La compétition d'art pyrotechnique de Montréal est un événement de calibre exceptionnel et son succès est largement attribuable à ceux et celles qui sont directement impliqués dans sa réalisation, en particulier l'équipe des artificiers de La Ronde pour qui les artificiers étrangers ne tarissent pas d'éloge. Il me semble évident que l'équipe des feux n'a pas de leçon à recevoir de la direction de La Ronde ou du siège social de Six Flags pour mener à bon port chaque édition de cet événement. Au contraire: ces derniers devraient plutôt se concentrer à l'amélioration de l'opération des manèges - qui constituent le premier produit de vente de tout parc d'amusement - qui, depuis tellement d'années, est une véritable plaie à La Ronde. En ce sens, l'excellence de l'équipe des feux devrait d'ailleurs les inspirer.

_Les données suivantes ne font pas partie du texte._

-- ==== Sys2Proof/Machine/RegNames.lean ====
section
/-! DEFINITION. The unit offset of every register, by the spec's register name (R7 and the register tables). -/

namespace Sys2Proof.Machine
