/-- STRAND_TIMEOUT: a source still stranded after the timeout raises its host event once (R121). -/
def State.strandTimeout (s : State) (g src : Nat) : State :=
  let x := s.gathAt g
  match x.strand.find? (fun t => t.src == src) with
  | some t =>
    if t.raised || decide (s.now < t.at_ + 1000 * s.getF (Reg.evcStrandTo g) 15 0) then s
    else
      (s.setGath g { x with
        strand := x.strand.map (fun u => if u.src = src then { u with raised := true } else u) }).hostEvent
          0x02 (g * 2 ^ 16 + src)
  | none => s

/-- A write of TSU_DESC_BASE or TSU_DESC_COUNT (R97). -/
def State.tsuDescWrite (s : State) (g : Nat) (count : Bool) (v : Word) : State :=
  let x := s.gathAt g
  if x.settle.isEmpty && x.ready.isEmpty && x.running.isEmpty then
    if count then s.wr (Reg.tsuDescCount g) (v &&& 0xFFFF) else s.wr (Reg.tsuDescBase g) (v &&& 0x3FFFFE0)
  else s.setB (Reg.tsuSts g) 23 true

/-- Write an engine's enable (R45, R88): when it returns to 1 a sleeping EWAIT tests its wake condition at once; while it is 0 nothing wakes
the engine. -/
def State.enableWrite (s : State) (g e : Nat) (v : Word) : State :=
  let x := s.engAt g e
  let u := x.cur
  let c := x.ctx u
  let s1 := (s.wr (Reg.qeCtrl g e) (v &&& 1)).setEng g e (x.setCtx u { c with sleep := c.sleep.map (fun sl => { sl with woken := false }) })
  let s2 :=
    if bit v 0 then
      match c.sleep with
      | some sl =>
        if c.occ && s.wakeable g e then
          s1.setEng g e (x.setCtx u { (c.setG sl.rd 0) with sleep := none, pc := c.pc + BitVec.ofNat 13 sl.size })
        else if c.occ && (match sl.deadline with | some d => decide (d ≤ s.now) | none => false) then
          s1.setEng g e (x.setCtx u { (c.setG sl.rd 1) with sleep := none, pc := c.pc + BitVec.ofNat 13 sl.size })
        else s1
      | none => s1
    else s1
  (if bit v 0 then s2.dispatch g else s2).represent g

/-- An engine after an unpark (R125): registers and local memory free, pages empty, nothing in flight (log entry 19). -/
def Eng.unparked (n : Nat) : Eng :=
  let c : Ctx := { Ctx.reset with fill := n, p := Config.pNoise n ||| 1 }
  { Eng.reset with norm := c, urg := c, fill := n }

/-- May the gathering park now: every engine held, no task (R125)? -/
def State.mayPark (s : State) (g : Nat) : Bool :=
  let x := s.gathAt g
  (List.range 16).all (fun e => !s.enabled g e) && x.settle.isEmpty && x.ready.isEmpty && x.running.isEmpty

/-- GATHERING_PARK: a requested park happens when it may (R125). -/
def State.gatheringPark (s : State) (g : Nat) : State :=
  if s.flag (Reg.gathPwr g) 0 && !s.parked g && s.mayPark g then (s.setB (Reg.gathPwr g) 1 true).represent g else s

end Sys2Proof.Machine
end

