/-- Start the first waiting CLIP_FEED of engine e's queue when no feed of the queue runs (R213, R214). -/
def State.clipFeed (s : State) (e : Nat) : State :=
  let q := 0x30 + e
  match s.firstWaiting q with
  | none => s
  | some (pos, d) =>
    if d.kind ≠ 1 ∨ (s.queueOf q).any (fun x => x.started) then s
    else if s.clipBad e d then s.completeAt q pos 1 none
    else if leAt d.bytes 20 4 = 0 then s.completeAt q pos 0 (some 0)
    else
      let i := byteAt d.bytes 15 % 64
      let start := leAt d.bytes 24 8
      let rate := (sessCfg s.rd i).rate
      let late := if start < s.now then (s.now - start) * rateNum rate / (max 1 (rateDen rate * secNs)) else 0
      let c : ClipFeed := ⟨leAt d.bytes 8 6, byteAt d.bytes 14 % 2 = 1, leAt d.bytes 16 4, leAt d.bytes 20 4, 0, max start s.now, 0, late⟩
      (s.startAt q pos 0).setSess i { s.sessAt i with clip := some c }

/-- CLIP_FEED. -/
def execClipFeed (e : Fin 16) (s : State) : Host.Outcome State Fault Refusal := .next (s.clipFeed e.val)

/-- How a failed read of a clip ends its feed. -/
def clipStatus (r : MemAcc) : Nat := if r = .domain then 2 else 3

/-- Hand a unit of a clip to the press. The spec gives a clip's frames no timestamp: a free value (log entry 166). -/
def State.clipGive (s : State) (i : Nat) (au : List Byte) : State := s.bumpFree.handOver i (Config.clipStamp s.free) s.now au

/-- CLIP_HANDOVER (R213): at a unit's instant its index entry and bytes are read with the session's tag and handed to the press. -/
def State.clipHandover (s : State) (i : Nat) : State :=
  match (s.sessAt i).clip with
  | none => s
  | some c =>
    if s.now < c.start + clipDue (sessCfg s.rd i).rate c.fed then s
    else
      let r := s.memRead (s.sessTx i) (c.index + 16 * (c.first + c.pos)) 16
      if r.2.1 ≠ .ok then r.1.endFeed i (clipStatus r.2.1)
      else
        let a := r.1.memRead (s.sessTx i) (leAt r.2.2 0 6) (leAt r.2.2 8 4)
        if a.2.1 ≠ .ok then a.1.endFeed i (clipStatus a.2.1)
        else
          let s1 := a.1.clipGive i a.2.2
          let last := decide (c.count ≤ c.pos + 1)
          let c' := { c with pos := if last then 0 else c.pos + 1, fed := c.fed + 1 }
          let s2 := s1.setSess i { s1.sessAt i with clip := some c' }
          if last && !c.loop then s2.endFeed i 0 else s2

/-- CLIP_HANDOVER. -/
def execClipHandover (i : Fin 64) (s : State) : Host.Outcome State Fault Refusal := .next (s.clipHandover i.val)

/-- STOP (R214): the first waiting descriptor of kind 0x02 ends the running feed of the session it names. -/
def State.stopFeed (s : State) (e : Nat) : State :=
  let q := 0x30 + e
  match s.firstWaiting q with
  | none => s
  | some (pos, d) =>
    if d.kind ≠ 2 then s
    else if !zeroBytes d.bytes 8 7 || byteAt d.bytes 15 / 64 != 0 || byteAt d.bytes 15 % 16 != e || !zeroBytes d.bytes 16 16 then
      s.completeAt q pos 1 none
    else (s.completeAt q pos 0 (some 0)).endFeed (byteAt d.bytes 15 % 64) 4

/-- STOP. -/
def execStop (e : Fin 16) (s : State) : Host.Outcome State Fault Refusal := .next (s.stopFeed e.val)

end Sys2Proof.Machine
end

Si je laisse aller mon imagination encore quelques instants, peut-être puis-je supposer que l'idée de faire appel au public pour déterminer la bande sonore du feu d'ouverture via un concours avec le diffuseur officiel de La Ronde n'émanait pas des organisateurs des feux, mais plutôt du service du marketing? Quelqu'un qui s'y connaît le moindrement dans la pyrotechnie comprend bien que le choix musical est une opération délicate, qui doit être menée avec soin, afin d'obtenir un spectacle de qualité qui sera doté d'une certaine cohérence. On peut bien faire certains reproches à la firme Panzera dont la performance d'ouverture n'était pas bien forte, mais la commande qui leur a été passée était peut-être empoisonnée avec cette contrainte de taille. Quant à l'idée de ce "tableau" hommage à Michael Jackson (vraiment, les hommages, je ne suis plus capable!), peut-être cela émane-t-il aussi du service du marketing ou d'une autre tête bien pensante dans les stratosphères de l'entreprise? Je peine à imaginer l'angoisse de Paul Csukassy devant la commande qui lui a été passée de faire un tel "tableau" avec aussi peu de temps pour se préparer, alors que la compétition était toujours en cours. (À l'époque du feu des pyjamas, il disposait de 4-5 semaines pour faire l'inventaire des pièces disponibles et concevoir un spectacle, avec d'ailleurs un excellent résultat.) Était-ce le secteur du marketing qui avait décidé, aussi, de "congédier" Michel Lacroix en 2002 pour plutôt laisser le micro à l'animateur radiophonique de l'époque? Si les gens du marketing s'occupaient de leurs affaires (la vente, la publicité et les relations publiques) et que la direction de La Ronde/Six Flags faisait de même (finances et opérations), et que la pyrotechnie était laissée aux gens de la pyro, peut-être que cela irait mieux, non? Peut-être aussi que mon imagination est trop forte et que rien de tout ce qui précède n'est vrai. Mais je serais étonné d'être à ce point à côté de la track.
En conclusion, on nous avait promis une soirée bien différente des autres pour clôturer cette 25e édition. Pour être différente, elle l'a été! Tout cela est bien dommage, car une ombre est jetée sur une saison qui, par ailleurs, a été de grande qualité. Nous avons eu la chance d'assister à des spectacles de haut niveau et la compétition est certainement très serrée. Ce sont plutôt de ces huit feux en compétition dont nous devrons nous souvenir. Leurs artisans le méritent!